Beginning with the line below that contains "i, _ => SD_INJRESINFO i" and ending with the line that contains "i, _ => PL_AXLIVE i", copy every line exactly. Copy nothing else.

[LISTED RECORDS Boundary: Start]

/-- A sub-block of an upload is sent. -/
def sendBlock (k : CtxKey) (x : Xfer) (size : Nat) (s : State) : State :=
  let l := blockParts size 1 x.data
  let s := modCtx k (fun c => { c with xfer := some { x with block := some ⟨size, l.length, false⟩ } }) s
  l.foldl (fun s p => usdoReply k (.blockSegment p.1 p.2.1 p.2.2) s) s

/-- The client has received a sub-block up to segment `seq`: what is left is sent, or the upload ends. -/
def blockAcked (k : CtxKey) (x : Xfer) (b : BlockRun) (seq size : Nat) (s : State) : State :=
  let x := { x with data := x.data.drop (seq * usdoChunk) }
  if x.data.isEmpty then
    usdoReply k .blockEnd (modCtx k (fun c => { c with xfer := some { x with block := some { b with ended := true } } }) s)
  else sendBlock k x size s

/-! ### Requests -/

/-- Whether a context waits for something before its answer. -/
def Ctx.busy (c : Ctx) : Bool := c.wait ≠ .none || c.resp.isSome

/-- The CiA 1301 abort codes of a wrong toggle, a wrong command and a wrong sequence number (PRESUMED, log entry 66). -/
def wrongToggle : Nat := 0x05030000
def wrongCommand : Nat := 0x05040001
def wrongSize : Nat := 0x05040002
def wrongSequence : Nat := 0x05040003

/-- A request out of sequence is malformed and ends its transfer, R329 and R330; a node quarantined for it gets no response. -/
def endWrong (k : CtxKey) (code : Nat) (s : State) : State :=
  let s := malformed (some k.node) s
  if s.net.quar.contains k.node then s else finishUsdo k (.abort code) s

/-- A request in a block transfer. -/
def nextBlock (k : CtxKey) (x : Xfer) (b : BlockRun) (op : UsdoOp) (s : State) : State :=
  match op, x.down with
  | .blockSegment seq bytes last, true =>
    if b.ended || seq.toNat ≠ b.seq + 1 then endWrong k wrongSequence s else blockSegment k x b (bytes.map (·.toNat)) last s
  | .blockEnd, true =>
    if !b.ended then endWrong k wrongSequence s
    else match s.findObj x.idx x.sub with
      | .error e => finishUsdo k (.abort e) s
      | .ok d => perform k x.idx x.sub d x.data s
  | .blockStart, false => if b.ended || b.seq ≠ 0 then endWrong k wrongSequence s else sendBlock k x b.size s
  | .blockAck seq size, false =>
    if b.ended || b.seq = 0 || b.seq < seq.toNat then endWrong k wrongSequence s
    else if size = 0 then endWrong k wrongSize s
    else blockAcked k x b seq.toNat size.toNat s
  | .blockDone, false => if b.ended then endTransfer k s else endWrong k wrongSequence s
  | .outOfSequence, _ => endWrong k wrongSequence s
  | _, _ => endWrong k wrongCommand s

/-- A request in a segmented transfer. -/
def nextSegment (k : CtxKey) (x : Xfer) (op : UsdoOp) (s : State) : State :=
  match op, x.down with
  | .segment b last, true => downloadData k x.idx x.sub (x.data ++ b.map (·.toNat)) last s
  | .next last, false => if last then endTransfer k s else sendData k x.data s
  | .outOfSequence, _ => endWrong k wrongToggle s
  | _, _ => endWrong k wrongCommand s

/-- A request in the context of its transfer. -/
def nextRequest (k : CtxKey) (op : UsdoOp) (s : State) : State :=
  match s.ctx k with
  | none => malformed (some k.node) s
  | some c =>
    if c.busy then s
    else match op, c.xfer with
      | .abort _, _ => endTransfer k s
      | _, none => malformed (some k.node) s
      | op, some x => match x.block with
        | some b => nextBlock k x b op s
        | none => nextSegment k x op s

/-- The first request of a transfer: its context is opened, unless it exists or must be refused, R328. -/
def firstRequest (k : CtxKey) (f : State → State) (s : State) : State :=
  if (s.ctx k).any (·.busy) then s
  else match openCtx k s with
    | (true, s) => f s
    | (false, s) => s

/-- USDO_REQUEST, R327: served in Pre-operational and Operational, R317. -/
def usdoRequest (k : CtxKey) (op : UsdoOp) (s : State) : State :=
  if !s.hears k.can then s
  else
    let s := received k.can s
    if !s.stackOn || !(s.nmt = 1 || s.nmt = 2) then s
    else if k.node = 0 || k.node = s.node then malformed none s
    else if s.net.quar.contains k.node then s
    else match op with
      | .upload idx sub => firstRequest k (upload k idx.toNat sub.toNat none) s
      | .download idx sub b last => firstRequest k (download k idx.toNat sub.toNat (b.map (·.toNat)) last) s
      | .blockDownload idx sub => firstRequest k (blockDownload k idx.toNat sub.toNat) s
      | .blockUpload idx sub size =>
        if size = 0 then firstRequest k (finishUsdo k (.abort wrongSize)) s
        else firstRequest k (upload k idx.toNat sub.toNat (some ⟨size.toNat, 0, false⟩)) s
      | op => nextRequest k op s

/-- USDO_TIMEOUT, R329. -/
def usdoTimeout (k : CtxKey) (s : State) : State :=
  if !s.stackOn then s
  else match s.ctx k with
    | none => s
    | some c => if c.xfer.isSome && !c.busy then finishUsdo k (.abort 0x05040000) s else s

/-- CONTEXT_IDLE_TIMEOUT, R331. -/
def contextIdle (k : CtxKey) (s : State) : State :=
  if s.stackOn && s.ctxAuth k then closeContexts k.names s else s

/-- RESPONSE_CHECK in a context, R374: three failures in a row quarantine the node, R330. -/
def checkCtx (k : CtxKey) (s : State) : State :=
  match s.ctx k with
  | none => s
  | some c =>
    match c.resp with
    | none => s
    | some r =>
      let ok := s.responseOk c.chal r k.can k.node k.sess
      let s := modCtx k (fun c => { c with chal := none, resp := none, auth := c.auth || ok }) s
      let set (v : Nat) (s : State) : State := s.modNet fun n => { n with badResp := Sparse.set (fun _ => 0) n.badResp k.node v }
      if ok then showSessions (finishUsdo k .ok (set 0 s))
      else
        let n := Sparse.get (fun _ => 0) s.net.badResp k.node + 1
        let s := finishUsdo k (.abort noAuth) (authFailure k.can k.node (set n s))
        if 3 ≤ n then quarantine k.node s else s

/-- CHALLENGE_EXPIRY in a context. -/
def expireCtx (k : CtxKey) (s : State) : State :=
  let s := modCtx k (fun c => { c with chal := none }) s
  closeContexts (fun c => k.names c && !c.auth && c.xfer.isNone && c.resp.isNone && c.wait = .none) s

/-! ### Answers that waited -/

/-- One exchange that has ended answers the request that waits for it. -/
def doneExchange (addr : Nat) (r : Reply) (s : State) : State :=
  let waits (c : Ctx) : Bool := match c.wait with
    | .exchange _ _ _ a => a = addr
    | _ => false
  match s.net.ctxs.find? waits with
  | none => s
  | some c =>
    let k : CtxKey := ⟨c.can, c.node, c.sess⟩
    match c.wait, r with
    | .exchange false _ _ _, .data w => sendData k (leBytes 4 w.toNat) s
    | .exchange true _ _ _, .done => finishUsdo k .ok s
    | _, .error e => finishUsdo k (.abort (busAbort e)) s
    | _, _ => s
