-- ==== Sys2Proof/Machine/Events.lean ====
section
/-!
DEFINITION. Machine/Events.lean: the commands of event sources, routes and the HALT_N pin (R297 to R306).
-/

namespace Sys2Proof.Machine

/-- EV_PEND_CLEAR, R297. -/
def execEvPendClear (m : Master) (k : Fin 4) (w : Word) (s : State) : Out := .next (regWrite m (EV_PEND k) w s)

/-- EV_EN_WRITE, R298. -/
def execEvEnWrite (m : Master) (k : Fin 4) (w : Word) (s : State) : Out := .next (regWrite m (EV_EN k) w s)

/-- DOORBELL, R299. -/
def execDoorbell (m : Master) (s : State) : Out := .next (regWrite m EV_DOORBELL 1 s)

/-- TRIO_EVENT_DELIVERY, R301: the occurrence of highest priority is delivered while the trio runs, so not before the scrub of a wake from
NAP (R293); a TPDO whose event it is falls due (R326). -/
def execTrioEventDelivery (s : State) : Out :=
  .next (if s.fabricOn && !s.trio.wake && (s.trioState = 0 || s.trioState = 2) then
      match s.firstOcc s.trioQ with
      | none => s
      | some o => tpdoEvents o.src { s with trioQ := removeOcc o s.trioQ }
    else s)

/-- EMCY_QUEUE, R303. -/
def execEmcyQueue (s : State) : Out := .next (emcyTake s)

/-- LOG_ENTRY, R304. -/
def execLogEntry (s : State) : Out := .next (logEntry s)

/-- LOG_REPEAT_REWRITE, R364. -/
def execLogRepeatRewrite (src : Fin 128) (s : State) : Out := .next (logRepeat src s)

/-- HALT_N_LOW, R306. -/
def execHaltNLow (s : State) : Out := .next (haltNLow s)

/-- HALT_N_HIGH, R306. -/
def execHaltNHigh (s : State) : Out := .next (haltNHigh s)

end Sys2Proof.Machine
end

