/-! ### Frames -/

/-- The address of word `k` of instance `i` of a register, as the register maps lay it out. -/
def regAddr : RegName → Nat → Nat → Nat
  | .GCTL_ID, _, _ => GCTL_ID
  | .GCTL_PROD, _, _ => GCTL_PROD
  | .GCTL_SCRATCH, _, _ => GCTL_SCRATCH
  | .GCTL_BUSERR, _, _ => GCTL_BUSERR
  | .GCTL_BUSERRADDR, _, _ => GCTL_BUSERRADDR
  | .GCTL_BUSERRCNT, _, _ => GCTL_BUSERRCNT
  | .GCTL_SEQERR, _, _ => GCTL_SEQERR
  | .GCTL_PARERR, _, _ => GCTL_PARERR
  | .GCTL_BUFHOLD, _, _ => GCTL_BUFHOLD
  | .GCTL_BUFSTAT, _, _ => GCTL_BUFSTAT
  | .GCTL_CLAMPREQHI, _, _ => GCTL_CLAMPREQHI
  | .GCTL_CLAMPADDR, _, _ => GCTL_CLAMPADDR
  | .GCTL_CLAMPREQ, _, _ => GCTL_CLAMPREQ
  | .GCTL_CLAMPAPP, _, _ => GCTL_CLAMPAPP
  | .GCTL_CLAMPAPPHI, _, _ => GCTL_CLAMPAPPHI
  | .GCTL_PWRDOM, _, _ => GCTL_PWRDOM
  | .GCTL_PWRSTAT, _, _ => GCTL_PWRSTAT
  | .GCTL_RUNCTL, _, _ => GCTL_RUNCTL
  | .GCTL_RUNSTAT, _, _ => GCTL_RUNSTAT
  | .GCTL_CLKSTAT, _, _ => GCTL_CLKSTAT
  | .GCTL_RTC_LO, _, _ => GCTL_RTC_LO
  | .GCTL_RTC_HI, _, _ => GCTL_RTC_HI
  | .GCTL_RTCALM, _, _ => GCTL_RTCALM
  | .GCTL_RSTCAUSE, _, _ => GCTL_RSTCAUSE
  | .GCTL_STORE, _, _ => GCTL_STORE
  | .GCTL_STORESTAT, _, _ => GCTL_STORESTAT
  | .AX_CTL, i, _ => AX_CTL i
  | .AX_MODE, i, _ => AX_MODE i
  | .AX_TGT_LO, i, _ => AX_TGT_LO i
  | .AX_TGT_HI, i, _ => AX_TGT_HI i
  | .AX_VMAX, i, _ => AX_VMAX i
  | .AX_AMAX, i, _ => AX_AMAX i
  | .AX_DMAX, i, _ => AX_DMAX i
  | .AX_QDMAX, i, _ => AX_QDMAX i
  | .AX_JERK, i, _ => AX_JERK i
  | .AX_VTGT, i, _ => AX_VTGT i
  | .AX_POS_LO, i, _ => AX_POS_LO i
  | .AX_POS_HI, i, _ => AX_POS_HI i
  | .AX_VEL, i, _ => AX_VEL i
  | .AX_ACC, i, _ => AX_ACC i
  | .AX_LIMN_LO, i, _ => AX_LIMN_LO i
  | .AX_LIMN_HI, i, _ => AX_LIMN_HI i
  | .AX_LIMP_LO, i, _ => AX_LIMP_LO i
  | .AX_LIMP_HI, i, _ => AX_LIMP_HI i
  | .AX_LIMCFG, i, _ => AX_LIMCFG i
  | .AX_STAT, i, _ => AX_STAT i
  | .AX_EVT, i, _ => AX_EVT i
  | .AX_CHAIN, i, _ => AX_CHAIN i
  | .AX_CHAINST, i, _ => AX_CHAINST i
  | .AX_FOLLOW, i, _ => AX_FOLLOW i
  | .AX_GEARNUM, i, _ => AX_GEARNUM i
  | .AX_GEARDEN, i, _ => AX_GEARDEN i
  | .AX_FLWERR, i, _ => AX_FLWERR i
  | .AX_HALTCFG, i, _ => AX_HALTCFG i
  | .AX_STARTCFG, i, _ => AX_STARTCFG i
  | .AX_STARTSTAT, i, _ => AX_STARTSTAT i
  | .AX_LOOPS, i, _ => AX_LOOPS i
  | .AX_CS, i, _ => AX_CS i
  | .AX_CSLIM, i, _ => AX_CSLIM i
  | .AX_TRIM, i, _ => AX_TRIM i
  | .AX_CSEFF, i, _ => AX_CSEFF i
  | .AX_THR, i, _ => AX_THR i
  | .AX_DECAY, i, _ => AX_DECAY i
  | .AX_DECAYST, i, _ => AX_DECAYST i
  | .AX_STANDSTILL, i, _ => AX_STANDSTILL i
  | .AX_SSTAT, i, _ => AX_SSTAT i
  | .AX_WAVESEL, i, _ => AX_WAVESEL i
  | .AX_RESBAND0, i, _ => AX_RESBAND0 i
  | .AX_RESBAND1, i, _ => AX_RESBAND1 i
  | .AX_USTAT, i, _ => AX_USTAT i
  | .AX_BEMFCFG, i, _ => AX_BEMFCFG i
  | .AX_BEMFSPD, i, _ => AX_BEMFSPD i
  | .AX_BEMFKE, i, _ => AX_BEMFKE i
  | .AX_STALLCFG, i, _ => AX_STALLCFG i
  | .AX_LA, i, _ => AX_LA i
  | .AX_STALLST, i, _ => AX_STALLST i
  | .AX_LACTL, i, _ => AX_LACTL i
  | .AX_BEMFCNT, i, _ => AX_BEMFCNT i
  | .AX_HOMECFG, i, _ => AX_HOMECFG i
  | .AX_HOMEMAX, i, _ => AX_HOMEMAX i
  | .AX_HOMEBACK, i, _ => AX_HOMEBACK i
  | .AX_HOMEOFS_LO, i, _ => AX_HOMEOFS_LO i
  | .AX_HOMEOFS_HI, i, _ => AX_HOMEOFS_HI i
  | .AX_HOMEST, i, _ => AX_HOMEST i
  | .AX_WITCFG, i, _ => AX_WITCFG i
  | .AX_WITGAIN, i, _ => AX_WITGAIN i
  | .AX_WITOFS_LO, i, _ => AX_WITOFS_LO i
  | .AX_WITOFS_HI, i, _ => AX_WITOFS_HI i
  | .AX_WITTOL, i, _ => AX_WITTOL i
  | .AX_WITST, i, _ => AX_WITST i
  | .AX_ENERGY_LO, i, _ => AX_ENERGY_LO i
  | .AX_ENERGY_HI, i, _ => AX_ENERGY_HI i
  | .AX_MOVEEN, i, _ => AX_MOVEEN i
  | .AX_EPFS, i, _ => AX_EPFS i
  | .AX_FLTCFG, i, _ => AX_FLTCFG i
  | .AX_FLTSTAT, i, _ => AX_FLTSTAT i
  | .AX_FLTCTL, i, _ => AX_FLTCTL i
  | .AX_FLTCNT, i, _ => AX_FLTCNT i
  | .LEG_CFG, i, _ => LEG_CFG i
  | .LEG_STAT, i, _ => LEG_STAT i
  | .LEG_EDGE, i, _ => LEG_EDGE i
  | .LEG_FLTCNT, i, _ => LEG_FLTCNT i
  | .LEG_TEST, i, _ => LEG_TEST i
  | .LEG_TRIP, i, _ => LEG_TRIP i
  | .RK_MODE, i, _ => RK_MODE i
  | .RK_STAT, i, _ => RK_STAT i
  | .RK_VCP, i, _ => RK_VCP i
  | .RK_IMB, i, _ => RK_IMB i
  | .RK_BALCFG, i, _ => RK_BALCFG i
  | .RK_FLTSTAT, i, _ => RK_FLTSTAT i
  | .RK_FLTCTL, i, _ => RK_FLTCTL i
  | .RK_TRIPMAP, i, _ => RK_TRIPMAP i
  | .RK_THERM, i, _ => RK_THERM i
  | .CO_PWMPER, i, _ => CO_PWMPER i
  | .CO_BLANK, i, _ => CO_BLANK i
  | .CO_CHOPCFG, i, _ => CO_CHOPCFG i
  | .CO_PERCNT, i, _ => CO_PERCNT i
  | .CO_DTRIM, i, _ => CO_DTRIM i
  | .CO_SLEWTGT, i, _ => CO_SLEWTGT i
  | .CO_DEADT, i, _ => CO_DEADT i
  | .CO_TEMP, i, k => CO_TEMP i k
  | .CO_TEMPMAX, i, _ => CO_TEMPMAX i
  | .CO_STAT, i, _ => CO_STAT i
  | .CO_PROTCFG, i, _ => CO_PROTCFG i
  | .CO_VM, i, _ => CO_VM i
  | .CO_FLTSTAT, i, _ => CO_FLTSTAT i
  | .CO_FLTCTL, i, _ => CO_FLTCTL i
  | .CO_LINKCFG, i, _ => CO_LINKCFG i
  | .CO_LINKSTAT, i, _ => CO_LINKSTAT i
  | .CO_LINKERR, i, _ => CO_LINKERR i
  | .SEG0, i, _ => SEG0 i
  | .SEG1, i, _ => SEG1 i
  | .SEG2, i, _ => SEG2 i
  | .SEG3, i, _ => SEG3 i
  | .WAVE, i, k => WAVE i k
  | .WAVE_CTL, i, _ => WAVE_CTL i
  | .WAVE_STAT, i, _ => WAVE_STAT i
  | .ENC_CFG, i, _ => ENC_CFG i
  | .ENC_FILT, i, _ => ENC_FILT i
  | .ENC_CNT, i, _ => ENC_CNT i
  | .ENC_ZLATCH, i, _ => ENC_ZLATCH i
  | .ENC_ZVAL, i, _ => ENC_ZVAL i
  | .ENC_STAT, i, _ => ENC_STAT i
  | .ENC_ERR, i, _ => ENC_ERR i
  | .ENC_ERRCFG, i, _ => ENC_ERRCFG i
  | .ENC_SPD, i, _ => ENC_SPD i
  | .ENC_PER, i, _ => ENC_PER i
  | .ENC_SPDCFG, i, _ => ENC_SPDCFG i
  | .ENC_MCNT, i, _ => ENC_MCNT i
  | .CMP_CFG, i, _ => CMP_CFG i
  | .CMP_POS, i, _ => CMP_POS i
  | .CMP_SPACING, i, _ => CMP_SPACING i
  | .CMP_COUNT, i, _ => CMP_COUNT i
  | .CMP_STAT, i, _ => CMP_STAT i
  | .CMP_CNTS, i, _ => CMP_CNTS i
  | .STEP_CFG, i, _ => STEP_CFG i
  | .STEP_FILT, i, _ => STEP_FILT i
  | .STEP_CNT, i, _ => STEP_CNT i
  | .STEP_TIMING, i, _ => STEP_TIMING i
  | .STEP_STAT, i, _ => STEP_STAT i
  | .STEP_ERR, i, _ => STEP_ERR i
  | .STEP_MCNT, i, _ => STEP_MCNT i
  | .AFE_CFGA, i, _ => AFE_CFGA i
  | .AFE_CFGB, i, _ => AFE_CFGB i
  | .AFE_CFGC, i, _ => AFE_CFGC i
  | .AFE_IEXC, _, _ => AFE_IEXC
  | .AFE_VEXC, _, _ => AFE_VEXC
  | .AFE_TDAC, _, _ => AFE_TDAC
  | .AFE_RREF, _, _ => AFE_RREF
  | .AFE_STAT, _, _ => AFE_STAT
  | .AFE_BRK, _, _ => AFE_BRK
  | .AFE_BRKCNT, _, _ => AFE_BRKCNT
  | .AFE_DUTY, _, _ => AFE_DUTY
  | .SD_CFG, i, _ => SD_CFG i
  | .SD_CMD, i, _ => SD_CMD i
  | .SD_DIRECT, i, _ => SD_DIRECT i
  | .SD_SEQ0, i, _ => SD_SEQ0 i
  | .SD_SEQ1, i, _ => SD_SEQ1 i
  | .SD_SEQCTL, i, _ => SD_SEQCTL i
  | .SD_AVG, i, _ => SD_AVG i
  | .SD_STAT, i, _ => SD_STAT i
  | .SD_RESULT, i, _ => SD_RESULT i
  | .SD_RESINFO, i, _ => SD_RESINFO i
  | .SD_INJRESULT, i, _ => SD_INJRESULT i
  | .SD_INJRESINFO, i, _ => SD_INJRESINFO i
  | .SD_CNT, i, _ => SD_CNT i
  | .SD_LINRES, i, _ => SD_LINRES i
  | .SD_LINADDR, i, _ => SD_LINADDR i
  | .SD_LINDATA, i, _ => SD_LINDATA i
  | .SD_CAL_OFS, i, k => SD_CAL_OFS i k
  | .SD_CAL_GAIN, i, k => SD_CAL_GAIN i k
  | .EV_PEND, i, _ => EV_PEND i
  | .EV_EN, i, _ => EV_EN i
  | .EV_ACT, i, _ => EV_ACT i
  | .EV_AXDONE, i, _ => EV_AXDONE i
  | .EV_GCFG, _, _ => EV_GCFG
  | .EV_IRQ0ID, _, _ => EV_IRQ0ID
  | .EV_IRQ1ID, _, _ => EV_IRQ1ID
  | .EV_PIN, _, _ => EV_PIN
  | .EV_DOORBELL, _, _ => EV_DOORBELL
  | .EV_LEGFLT, i, _ => EV_LEGFLT i
  | .EV_CFG, i, _ => EV_CFG i
  | .PL_CMD, _, _ => PL_CMD
  | .PL_STAT, _, _ => PL_STAT
  | .PL_CFG, _, _ => PL_CFG
  | .PL_XADDR, _, _ => PL_XADDR
  | .PL_BUDGET_VMA, _, _ => PL_BUDGET_VMA
  | .PL_BUDGET_VMB, _, _ => PL_BUDGET_VMB
  | .PL_BUDGET_PKG, _, _ => PL_BUDGET_PKG
  | .PL_SKIPTOL, _, _ => PL_SKIPTOL
  | .PL_BUDGET_COACH, i, _ => PL_BUDGET_COACH i
  | .PL_OVH, _, _ => PL_OVH
  | .PL_RANKLIM, i, _ => PL_RANKLIM i
  | .PL_SUM, i, _ => PL_SUM i
  | .PL_MOVERS, i, _ => PL_MOVERS i
  | .PL_MAKESPAN, _, _ => PL_MAKESPAN
  | .PL_PRED, _, _ => PL_PRED
  | .PL_ENERGY_LO, _, _ => PL_ENERGY_LO
  | .PL_ENERGY_HI, _, _ => PL_ENERGY_HI
  | .PL_EVINFO, _, _ => PL_EVINFO
  | .PL_RCPHDR, i, _ => PL_RCPHDR i
  | .PL_AXLIVE, i, _ => PL_AXLIVE i
  | .PL_AXMOT, i, _ => PL_AXMOT i
  | .PL_AXLRN, i, _ => PL_AXLRN i
  | .PL_ORD, i, _ => PL_ORD i
  | .PL_RCP0, i, _ => PL_RCP0 i
  | .PL_RCP1, i, _ => PL_RCP1 i
  | .PL_RCP2, i, _ => PL_RCP2 i
  | .PL_RCP3, i, _ => PL_RCP3 i
  | .PL_RES, i, _ => PL_RES i
  | .PL_RES_START, i, _ => PL_RES_START i
  | .PL_RES_END, i, _ => PL_RES_END i
  | .PL_RES_TEST, i, _ => PL_RES_TEST i
  | .PL_RES_EEST, i, _ => PL_RES_EEST i
  | .PL_RES_EACT, i, _ => PL_RES_EACT i
  | .AXEN, i, _ => AXEN i
  | .AXSTART, i, _ => AXSTART i
  | .AXALERT, i, _ => AXALERT i
  | .NET_CTL, i, _ => NET_CTL i
  | .NET_NBT, i, _ => NET_NBT i
  | .NET_DBT, i, _ => NET_DBT i
  | .NET_STAT, i, _ => NET_STAT i
  | .NET_CNT, i, _ => NET_CNT i
  | .NET_NODE, _, _ => NET_NODE
  | .NET_GUARD, _, _ => NET_GUARD
  | .NET_SESS, _, _ => NET_SESS
  | .NET_MAL, _, _ => NET_MAL
  | .NET_HB, _, _ => NET_HB
  | .NET_HBACT, i, _ => NET_HBACT i
  | .SPH_CFG, _, _ => SPH_CFG
  | .SPH_STAT, _, _ => SPH_STAT
  | .SPH_ERR, _, _ => SPH_ERR
  | .SPH_ERRCODE, _, _ => SPH_ERRCODE
  | .SPH_CNT, _, _ => SPH_CNT
  | .SPM_CFG, _, _ => SPM_CFG
  | .SPM_CLK, _, _ => SPM_CLK
  | .SPM_XOFS, _, _ => SPM_XOFS
  | .SPM_SFDP, _, _ => SPM_SFDP
  | .SPM_CMD, _, _ => SPM_CMD
  | .SPM_ADDR, _, _ => SPM_ADDR
  | .SPM_TXFIFO, _, _ => SPM_TXFIFO
  | .SPM_RXFIFO, _, _ => SPM_RXFIFO
  | .SPM_STAT, _, _ => SPM_STAT
  | .SPM_CTL, _, _ => SPM_CTL
  | .MGS_MON, i, _ => MGS_MON i
  | .MGS_THCFG, _, _ => MGS_THCFG
  | .MGS_WDCFG, _, _ => MGS_WDCFG
  | .MGS_LOGRPTR, _, _ => MGS_LOGRPTR
  | .MGS_LOGSTAT, _, _ => MGS_LOGSTAT
  | .MGS_LOGCFG, _, _ => MGS_LOGCFG
  | .MGS_LOGDATA, _, _ => MGS_LOGDATA
  | .MGS_UPDCTL, _, _ => MGS_UPDCTL
  | .MGS_UPDSTAT, _, _ => MGS_UPDSTAT
  | .MGS_UPDADDR, _, _ => MGS_UPDADDR
  | .MGS_UPDDATA, _, _ => MGS_UPDDATA
  | .MGS_RBCNT, _, _ => MGS_RBCNT
  | .MGS_AUCHAL, i, _ => MGS_AUCHAL i
  | .MGS_AURESP, i, _ => MGS_AURESP i
  | .MGS_AUSTAT, _, _ => MGS_AUSTAT
  | .MGS_SECCMD, _, _ => MGS_SECCMD
  | .MGS_SECSTAT, _, _ => MGS_SECSTAT
  | .MGS_ALCFG, _, _ => MGS_ALCFG
  | .MGS_ALSTAT, _, _ => MGS_ALSTAT
  | .MGS_PROV, _, _ => MGS_PROV
  | .MGS_SECBUF, i, _ => MGS_SECBUF i
  | .TRIO_CFG, _, _ => TRIO_CFG
  | .TRIO_STAT, _, _ => TRIO_STAT
  | .TRIO_MM, _, _ => TRIO_MM
  | .TRIO_CNT, _, _ => TRIO_CNT
  | .TRIO_INDIS, _, _ => TRIO_INDIS
  | .TRIO_STEST, _, _ => TRIO_STEST
  | .TRIO_SRAM, _, _ => TRIO_SRAM
  | .TRIO_CTL, _, _ => TRIO_CTL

[LISTED RECORDS Boundary: End]

EXERCISE RESPONSE ::
  | .SD_INJRESINFO, i, _ => SD_INJRESINFO i
  | .SD_CNT, i, _ => SD_CNT i
  | .SD_LINRES, i, _ => SD_LINRES i
  | .SD_LINADDR, i, _ => SD_LINADDR i
  | .SD_LINDATA, i, _ => SD_LINDATA i
  | .SD_CAL_OFS, i, k => SD_CAL_OFS i k
  | .SD_CAL_GAIN, i, k => SD_CAL_GAIN i k
  | .EV_PEND, i, _ => EV_PEND i
  | .EV_EN, i, _ => EV_EN i
  | .EV_ACT, i, _ => EV_ACT i
  | .EV_AXDONE, i, _ => EV_AXDONE i
  | .EV_GCFG, _, _ => EV_GCFG
  | .EV_IRQ0ID, _, _ => EV_IRQ0ID
  | .EV_IRQ1ID, _, _ => EV_IRQ1ID
  | .EV_PIN, _, _ => EV_PIN
  | .EV_DOORBELL, _, _ => EV_DOORBELL
  | .EV_LEGFLT, i, _ => EV_LEGFLT i
  | .EV_CFG, i, _ => EV_CFG i
  | .PL_CMD, _, _ => PL_CMD
  | .PL_STAT, _, _ => PL_STAT
  | .PL_CFG, _, _ => PL_CFG
  | .PL_XADDR, _, _ => PL_XADDR
  | .PL_BUDGET_VMA, _, _ => PL_BUDGET_VMA
  | .PL_BUDGET_VMB, _, _ => PL_BUDGET_VMB
  | .PL_BUDGET_PKG, _, _ => PL_BUDGET_PKG
  | .PL_SKIPTOL, _, _ => PL_SKIPTOL
  | .PL_BUDGET_COACH, i, _ => PL_BUDGET_COACH i
  | .PL_OVH, _, _ => PL_OVH
  | .PL_RANKLIM, i, _ => PL_RANKLIM i
  | .PL_SUM, i, _ => PL_SUM i
  | .PL_MOVERS, i, _ => PL_MOVERS i
  | .PL_MAKESPAN, _, _ => PL_MAKESPAN
  | .PL_PRED, _, _ => PL_PRED
  | .PL_ENERGY_LO, _, _ => PL_ENERGY_LO
  | .PL_ENERGY_HI, _, _ => PL_ENERGY_HI
  | .PL_EVINFO, _, _ => PL_EVINFO
  | .PL_RCPHDR, i, _ => PL_RCPHDR i
  | .PL_AXLIVE, i, _ => PL_AXLIVE i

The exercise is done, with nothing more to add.